I then rebooted and the problem was gone.

EDIT: Well, that lasted for one launch of Word. This is so maddening! I guess I'll just have to stick to Pages and SAve As Word for clients on the Dark Side. You lost me, Microsoft, though it's not like you ever really had me.


----------



## dushuai (Sep 18, 2009)

djackmac said:


> There are at least 3 different ways to do those functions.
> 1. Edit menu
> 2. control + click
> 3. keyboard shortcuts
> ...



still studying


----------



## jmcintyre (Sep 21, 2009)

I found another solution to this problem that worked for me, and it was much simpler than an archive & install: the file "/tmp" (a symbolic link to "/private/tmp") was missing from my startup disk. More information and detailed instructions:

http://forums.macrumors.com/showthread.php?p=7980907#post7980907


----------



## webpilot (Dec 12, 2009)

I have this problem all the time and it is extremely annoying. The way I solve it is to run snow leopard cache cleaner. I do a "deep clean" which requires a restart, although maybe some less severe setting would work fine. It works every time when I start my computer back up, but only for a little while.

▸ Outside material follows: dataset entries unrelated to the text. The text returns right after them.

-- ==== Sys2Proof/Laws/Table.lean ====
section
/-! SUPPORT. Laws of sparse tables: a read after a write, and that every operation keeps the canonical form. -/

namespace Sys2Proof.Tbl

variable {α : Type}

theorem get_del_same (d : Nat → α) (t : List (Nat × α)) (k : Nat) : get d (del t k) k = d k := by
  induction t with
  | nil => rfl
  | cons e t ih =>
    obtain ⟨a, v⟩ := e
    simp only [del, List.filter_cons] at ih ⊢
    by_cases h : a = k
    · simp [h, ih]
    · simp [h, get, ih, Ne.symm h]

theorem get_del_other (d : Nat → α) (t : List (Nat × α)) (k j : Nat) (h : j ≠ k) : get d (del t k) j = get d t j := by
  induction t with
  | nil => rfl
  | cons e t ih =>
    obtain ⟨a, v⟩ := e
    simp only [del, List.filter_cons] at ih ⊢
    by_cases ha : a = k
    · simp [ha, ih, get, h]
    · simp [ha, get, ih]

theorem get_ins_same (d : Nat → α) (t : List (Nat × α)) (k : Nat) (v : α) (h : ∀ e ∈ t, e.1 ≠ k) :
    get d (ins k v t) k = v := by
  induction t with
  | nil => simp [ins, get]
  | cons e t ih =>
    obtain ⟨a, w⟩ := e
    have ha : a ≠ k := h (a, w) (by simp)
    by_cases hk : k < a
    · simp [ins, hk, get]
    · simp [ins, hk, get, Ne.symm ha, ih (fun e he => h e (by simp [he]))]

theorem get_ins_other (d : Nat → α) (t : List (Nat × α)) (k j : Nat) (v : α) (h : j ≠ k) :
    get d (ins k v t) j = get d t j := by
  induction t with
  | nil => simp [ins, get, h]
  | cons e t ih =>
    obtain ⟨a, w⟩ := e
    by_cases hk : k < a
    · simp [ins, hk, get, h]
    · simp [ins, hk, get, ih]

theorem ne_of_mem_del (t : List (Nat × α)) (k : Nat) : ∀ e ∈ del t k, e.1 ≠ k := by
  intro e he
  simpa using (List.mem_filter.mp he).2

/-- Keys that `clear` names read as unlisted ones do; the others read as before. -/
theorem get_clear (d : Nat → α) (p : Nat → Bool) (t : List (Nat × α)) (j : Nat) :
    get d (clear p t) j = if p j then d j else get d t j := by
  induction t with
  | nil => simp [clear, get]
  | cons e t ih =>
    obtain ⟨a, v⟩ := e
    simp only [clear, List.filter_cons] at ih ⊢
    by_cases ha : p a
    · by_cases hj : j = a
      · subst hj; simp [ha, ih]
      · simp [ha, ih, get, hj]
    · by_cases hj : j = a
      · subst hj; simp [ha, get]
      · simp [ha, get, hj, ih]

section
variable [DecidableEq α]

/-- A key reads as what was written to it. -/
@[simp] theorem get_set_same (d : Nat → α) (t : List (Nat × α)) (k : Nat) (v : α) : get d (set d t k v) k = v := by
  unfold set
  split
  · next h => rw [get_del_same, h]
  · exact get_ins_same d _ k v (ne_of_mem_del t k)

/-- Every other key reads as before. -/
theorem get_set_other (d : Nat → α) (t : List (Nat × α)) (k j : Nat) (v : α) (h : j ≠ k) :
    get d (set d t k v) j = get d t j := by
  unfold set
  split
  · exact get_del_other d t k j h
  · rw [get_ins_other d _ k j v h, get_del_other d t k j h]

theorem get_set (d : Nat → α) (t : List (Nat × α)) (k j : Nat) (v : α) :
    get d (set d t k v) j = if j = k then v else get d t j := by
  split
  · next h => rw [h, get_set_same]
  · next h => exact get_set_other d t k j v h

/-- Consecutive keys read as the values written to them. -/
theorem get_setAll (d : Nat → α) (vs : List α) (t : List (Nat × α)) (k j : Nat) :
    get d (setAll d t k vs) j =
      if h : k ≤ j ∧ j - k < vs.length then vs[j - k]'h.2 else get d t j := by
  induction vs generalizing t k with
  | nil => simp [setAll]
  | cons v vs ih =>
    rw [setAll, ih, get_set]
    by_cases hj : j = k
    · subst hj; simp
    · by_cases h : k + 1 ≤ j ∧ j - (k + 1) < vs.length
      · have h' : k ≤ j ∧ j - k < (v :: vs).length := by simp; omega
        rw [dif_pos h, dif_pos h']
        have e : j - k = (j - (k + 1)) + 1 := by omega
        simp [e]
      · have h' : ¬ (k ≤ j ∧ j - k < (v :: vs).length) := by simp; omega
        rw [dif_neg h, dif_neg h', if_neg hj]

end

/-! ## The canonical form -/

theorem wf_nil (d : Nat → α) : Wf d [] := by simp [Wf]

theorem wf_filter (d : Nat → α) (p : Nat × α → Bool) {t : List (Nat × α)} (h : Wf d t) : Wf d (t.filter p) :=
  ⟨h.1.filter _, fun e he => h.2 e (List.mem_of_mem_filter he)⟩

theorem wf_del (d : Nat → α) {t : List (Nat × α)} (k : Nat) (h : Wf d t) : Wf d (del t k) := wf_filter d _ h

theorem wf_clear (d : Nat → α) (p : Nat → Bool) {t : List (Nat × α)} (h : Wf d t) : Wf d (clear p t) := wf_filter d _ h

theorem mem_ins {e : Nat × α} {k : Nat} {v : α} {t : List (Nat × α)} : e ∈ ins k v t ↔ e = (k, v) ∨ e ∈ t := by
  induction t with
  | nil => simp [ins]
  | cons a t ih =>
    obtain ⟨a, w⟩ := a
    by_cases h : k < a
    · simp [ins, h]
    · simp only [ins, h, if_false, List.mem_cons, ih]
      constructor
      · rintro (h | h | h) <;> simp [h]
      · rintro (h | h | h) <;> simp [h]

theorem wf_ins (d : Nat → α) {t : List (Nat × α)} (k : Nat) (v : α) (hv : v ≠ d k) (hk : ∀ e ∈ t, e.1 ≠ k) (h : Wf d t) :
    Wf d (ins k v t) := by
  refine ⟨?_, fun e he => ?_⟩
  · induction t with
    | nil => simp [ins]
    | cons a t ih =>
      obtain ⟨a, w⟩ := a
      have ha : a ≠ k := hk (a, w) (by simp)
      have hp := List.pairwise_cons.mp h.1
      by_cases hlt : k < a
      · simp only [ins, hlt, if_true]
        refine List.pairwise_cons.mpr ⟨fun e he => ?_, h.1⟩
        rcases List.mem_cons.mp he with rfl | he
        · exact hlt
        · exact Nat.lt_trans hlt (hp.1 e he)
      · simp only [ins, hlt, if_false]
        refine List.pairwise_cons.mpr ⟨fun e he => ?_, ih (fun e he => hk e (by simp [he])) ⟨hp.2, fun e he => h.2 e (by simp [he])⟩⟩
        rcases mem_ins.mp he with rfl | he
        · exact Nat.lt_of_le_of_ne (Nat.le_of_not_lt hlt) ha
        · exact hp.1 e he
  · rcases mem_ins.mp he with rfl | he
    · exact hv
    · exact h.2 e he

/-- A write keeps the canonical form. -/
theorem wf_set [DecidableEq α] (d : Nat → α) {t : List (Nat × α)} (k : Nat) (v : α) (h : Wf d t) : Wf d (set d t k v) := by
  unfold set
  split
  · exact wf_del d k h
  · next hv => exact wf_ins d k v hv (ne_of_mem_del t k) (wf_del d k h)

theorem wf_setAll [DecidableEq α] (d : Nat → α) (vs : List α) {t : List (Nat × α)} (k : Nat) (h : Wf d t) :
    Wf d (setAll d t k vs) := by
  induction vs generalizing t k with
  | nil => exact h
  | cons v vs ih => exact ih (k + 1) (wf_set d k v h)

end Sys2Proof.Tbl
end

It seems that there must be some file that keeps getting corrupted, and if I just knew which one to delete it would save me a lot of shut down/start up time.


----------



## webpilot (Dec 12, 2009)

...1 minute later. Now it's working again without having done anything at all. There's something weird with the mac os.


----------



## MikeS11 (May 18, 2012)

I suddenly lost the ability to drag and drop or cut and past images from one TextEdit file into another TextEdit file.  If I try to copy and paste an image from the same file, everything works!
I verified that /tmp@ -> /private/tmp and made is writable, but the problem persists.

I noticed that every time I try to copy from one TextEdit file into another, the system console print two messages upon attempting a paste:
TextEdit(149) deny system-socket
and
TextEdit(149) deny network-outbound 69.###.###.##:80
Any ideas?


----------